Коричневый, как индиец, доктор Диого кланяется подчеркнуто по-европейски. Вместе с ним наклоняются еще двадцать голов - каштановые, черные, седеющие, лысые. Двадцать дипломированных бомбейских медиков трижды в неделю оставляют собственные приемные и кабинеты, чтобы сесть за студенческие столы и, подобно студентам, с азов постигать таинства чумы.
Мысль о курсах возникла у Хавкина еще осенью. Начиная работу в маленькой лаборатории, он искал друзей и единомышленников. Таких людей в Бомбее не было. Даже старые, опытные врачи не понимали, как велика опасность, нагрянувшая на город, кто носитель заразы и чем предотвратить эпидемию. О чуме среди медиков ходили толки самые невероятные. Говорили, что болезнь возникает от испарений, от ветров, от высоты почвенных вод, что ее вызывают аравийские финики и даже пшеница, привозимая из Декана. Рассеять эти дикие домыслы только публичными лекциями не удавалось. Врачей, получивших образование в допастеровскую эпоху, следовало переучивать наново.

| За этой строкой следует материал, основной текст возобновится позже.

-- ==== Sys2Proof/Machine/Dispatch.lean ====
section
/-!
DEFINITION. The one arm per command: a direct call of its meaning.
-/
namespace Sys2Proof.Machine
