/-- THRn_WORLD (R308): WORLD of a STOPPED thread is set, T0's and a locked one are fixed, any other thread's write is ignored; LOCK freezes it. A normal
thread's window owner outside its grant is refused with REJ, a keeper's is taken (R286, R287).

The IRAM port (R275, R316, R319, R320): a keeper read answers byte 0 of the word at ADDR, a keeper commit writes it, both move ADDR on; a normal-world
write stores nothing and is recorded with KIND 5; a normal-world read below the watermark answers 0.
Model's choices: log entries 15, 21. -/
def Obligations.WorldsWindowsAndIramPort : Prop :=
  (∀ (s : State) (req : Nat) (n : Fin 8) (v : Byte) (w : Word),
      (MayWrite s req .THR_WORLD n → (thr s n).st = .stopped → Does (.threadWorldWrite req n v) s fun t =>
        rb t .THR_WORLD n 0 = (if n = 0 ∨ rb s .THR_WORLD n 1 = true then rb s .THR_WORLD n 0 else v.getLsbD 0) ∧
        rb t .THR_WORLD n 1 = (rb s .THR_WORLD n 1 || v.getLsbD 1) ∧ SameIoBut [regAddr .THR_WORLD n] s t ∧ t.thr = s.thr ∧ SameMemory s t) ∧
      (MayWrite s req .THR_WORLD n → (thr s n).st ≠ .stopped → exec (.threadWorldWrite req n v) s = .next s) ∧
      (MayWrite s req .THR_WORLD n → (thr s n).st = .stopped → Does (.threadWorldLock req n) s fun t =>
        rb t .THR_WORLD n 1 = true ∧ rb t .THR_WORLD n 0 = rb s .THR_WORLD n 0 ∧ SameIoBut [regAddr .THR_WORLD n] s t ∧ t.thr = s.thr ∧ SameMemory s t) ∧
      (∀ normal : Bool, MayWrite s req .WIN_OWN (2 * n + b01 normal) → reqWorld s req = false →
        Does (.windowOwnerWrite req n normal w) s fun t => rf t .WIN_OWN (2 * n + b01 normal) 11 0 = w.toNat % 4096 ∧
          SameIoBut [regAddr .WIN_OWN (2 * n + b01 normal)] s t ∧ t.thr = s.thr ∧ SameMemory s t) ∧
      (req = n → Live s .core → reqWorld s req = true → Does (.windowOwnerWrite req n true w) s fun t => t.thr = s.thr ∧ SameMemory s t ∧
        ∀ k, k < 3 →
          let o := fld (w.zeroExtend 32) (4 * k + 3) (4 * k)
          let ok := o = 15 ∨ (1 ≤ o ∧ o ≤ 14 ∧ nbit (rn s .TG_GRANT req) o = true)
          rf t .WIN_OWN (2 * n + 1) (4 * k + 3) (4 * k) = (if ok then o else rf s .WIN_OWN (2 * n + 1) (4 * k + 3) (4 * k)) ∧
          (¬ok → rb t .WIN_STAT (2 * n + 1) 0 = true ∧ rb t .TG_VIOL 0 31 = true))) ∧
  (∀ (s : State) (req : Nat) (t8 : Fin 8) (g : Fin 16) (v : Quad),
      let a := (rdReq s .TG_IRADDR req).toNat
      (MayWrite s req .TG_IRDATA 0 → reqWorld s req = false → Does (.iramPortWrite req v) s fun t =>
        (∀ k, iramAt t k = if k = a then v else iramAt s k) ∧ (rdReq t .TG_IRADDR req).toNat = (a + 1) % 65536 ∧ t.thr = s.thr ∧
        t.near = s.near ∧ t.bits = s.bits) ∧
      (MayWrite s req .TG_IRDATA 0 → reqWorld s req = true → rb s .TG_VIOL 0 31 = false → Does (.iramPortWrite req v) s fun t =>
        rf t .TG_VIOL 0 23 20 = 5 ∧ (rdReq t .TG_IRADDR req).toNat = (a + 1) % 65536 ∧ t.thr = s.thr ∧ SameMemory s t) ∧
      (MayRead s req .TG_IRDATA 0 → (reqWorld s req = false ∨ iwmWord s ≤ a) → Does (.iramPortRead req (.greg t8 g)) s fun t =>
        getG (thr t t8) g = byteOf (iramAt s a) 0 ∧ (∀ k, k ≠ g.val → getG (thr t t8) k = getG (thr s t8) k) ∧
        (∀ k, k ≠ t8.val → thr t k = thr s k) ∧ (rdReq t .TG_IRADDR req).toNat = (a + 1) % 65536 ∧ SameMemory s t) ∧
      (MayRead s req .TG_IRDATA 0 → reqWorld s req = true → a < iwmWord s → Does (.iramPortRead req (.greg t8 g)) s fun t =>
        getG (thr t t8) g = 0 ∧ rb t .TG_VIOL 0 31 = true ∧ (rdReq t .TG_IRADDR req).toNat = (a + 1) % 65536 ∧ SameMemory s t))

/-- Run control by the debug bus master (R1093, R1096, R1097, R1098, R1091): a halt at a boundary with cause 1, resume, step, and registers of a halted thread read
and written; a thread's write of a run-control register does nothing.
Model's choices: log entries 17, 18, 32, 34. -/
def Obligations.RunControlEffects : Prop :=
  ∀ (s : State) (n : Fin 8) (r : Fin 16) (w : Word) (t8 : Fin 8) (g : Fin 16),
    let m : Byte := BitVec.ofNat 8 (2 ^ n.val)
    let th := thr s n
    (MayWrite s 8 .DBG_HALT 0 → th.st = .running → th.target = none → th.forced = false → th.delivery = none → haltPermitted s n = true →
      haltNever s n = false → Does (.debugHalt 8 m) s fun t => (thr t n).st = .halted ∧ rd t .DBG_HCAUSE n = 1 ∧ (thr t n).pc = th.pc ∧ (thr t n).g = th.g ∧
        (∀ k, k ≠ n.val → thr t k = thr s k) ∧ SameIoBut [regAddr .DBG_HCAUSE n] s t ∧ SameMemory s t) ∧
    (MayWrite s 8 .DBG_RESUME 0 → th.st = .halted → exec (.debugResume 8 m) s = .next (setThr (leaveDoze s) n { th with st := .running })) ∧
    (MayWrite s 8 .DBG_STEP 0 → th.st = .halted → haltPermitted s n = true → Does (.debugStep 8 (BitVec.ofNat 8 (n.val + 8))) s fun t =>
      thr t n = { th with st := .running, stepping := true } ∧ (∀ k, k ≠ n.val → thr t k = thr s k) ∧ SameMemory s t) ∧
    (MayWrite s 8 .DBG_REGDATA 0 → rd s .DBG_REGSEL 0 = BitVec.ofNat 32 (n.val + 8 * r.val) → th.st = .halted →
      invasive s (keeperScope th) = true → exec (.debugRegisterAccess 8 (some w) .debug) s =
        .next (setThr s n (setG th r (BitVec.ofNat 8 w.toNat)))) ∧
    (MayRead s 8 .DBG_REGDATA 0 → rd s .DBG_REGSEL 0 = BitVec.ofNat 32 (n.val + 8 * r.val) → th.st = .halted →
      observing s (keeperScope th) = true → Does (.debugRegisterAccess 8 none (.greg t8 g)) s fun t => getG (thr t t8) g = getG th r ∧ SameMemory s t) ∧
    (∀ req, req < 8 → exec (.debugHalt req m) s = .next s ∧ exec (.debugResume req m) s = .next s ∧ exec (.debugStep req m) s = .next s)

/-- Breakpoints and watchpoints (R1099, R1100, R1094): a match halts a permitted thread before it issues with cause 3 or 4 and the comparator's number; one
disabled does nothing. A sample shows the latest address of the next thread that may be observed (R1107).
Model's choices: log entries 4, 37. -/
def Obligations.BreakpointsWatchpointsSamples : Prop :=
  ∀ (s : State) (n : Fin 8) (k : Fin 4) (j : Fin 2) (space : Fin 3) (a : BitVec 24) (write : Bool) (req : Nat) (t8 : Fin 8) (g : Fin 16),
    let th := thr s n
    let b := rd s .DBG_BP k
    let wa := rd s .DBG_WPA j
    let wm := rd s .DBG_WPM j
    (Live s .core → b.getLsbD 31 = true → b.getLsbD (16 + n) = true → fld b 15 0 = th.pc.toNat → fld b 25 24 % 3 = 0 → b.getLsbD 26 = false →
      canIssue s n = true → th.target = none → th.delivery = none → haltPermitted s n = true → Does (.breakpointMatch n k) s fun t =>
        (thr t n).st = .halted ∧ rd t .DBG_HCAUSE n = BitVec.ofNat 32 (3 + 16 * k.val) ∧ (thr t n).pc = th.pc ∧
        (∀ i, i ≠ n.val → thr t i = thr s i) ∧ SameMemory s t) ∧
    (Live s .core → b.getLsbD 31 = false → exec (.breakpointMatch n k) s = .next s) ∧
    (Live s .core → th.st = .running → wa.getLsbD 31 = true → wm.getLsbD (24 + n) = true → fld wa 25 24 = space.val →
      wa.getLsbD (if write then 27 else 26) = true → (∀ i, i < 24 → wm.getLsbD i = true → wa.getLsbD i = a.getLsbD i) → th.target = none →
      th.forced = false → th.delivery = none → haltPermitted s n = true → Does (.watchpointMatch n j space a write) s fun t =>
        (thr t n).st = .halted ∧ rd t .DBG_HCAUSE n = BitVec.ofNat 32 (4 + 16 * j.val) ∧ (∀ i, i ≠ n.val → thr t i = thr s i) ∧ SameMemory s t) ∧
    (Live s .core → wa.getLsbD 31 = false → exec (.watchpointMatch n j space a write) s = .next s) ∧
    (MayRead s req .DBG_PCSAMP 0 → s.dbg.pcNext = n.val → observing s (keeperScope th) = true → Does (.pcSampleRead req (.greg t8 g)) s fun t =>
      getG (thr t t8) g = BitVec.ofNat 8 th.lastPc.toNat ∧ t.dbg.pcNext = (n.val + 1) % 8 ∧ SameMemory s t)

Городские власти довольно легко согласились на предложение Хавкина, тем более что за свою работу он не потребовал никакого вознаграждения. И все же курсы оказались делом чертовски сложным. Частные врачи равнодушно отнеслись к занятиям, не приносящим никакой видимой выгоды. Да и отношения учеников и учителя сложились не совсем просто. В Европе вакцины и сыворотки за последние годы получили признание большинства медиков, но здесь, в Индии, бактериальные препараты все еще кажутся диковинкой. Бомбейские медики воспринимают открытия Пастера как нечто среднее между черной магией и спиритическими сеансами. В разговорах с бактериологом они не признаются в неверии, но охотно вспоминают неудачи прошлого. Три тысячи лет безнадежно пыталась медицина остановить чумной смерч. Чего только не перепробовали за это время: от заговоренных амулетов до сока мандрагоры, от белужьей икры до выжимки из конского навоза. Римлянин Цельс советовал пускать при чуме кровь и вызывать рвоту, полторы тысячи лет спустя Парацельс рекомендовал очищение кишечника…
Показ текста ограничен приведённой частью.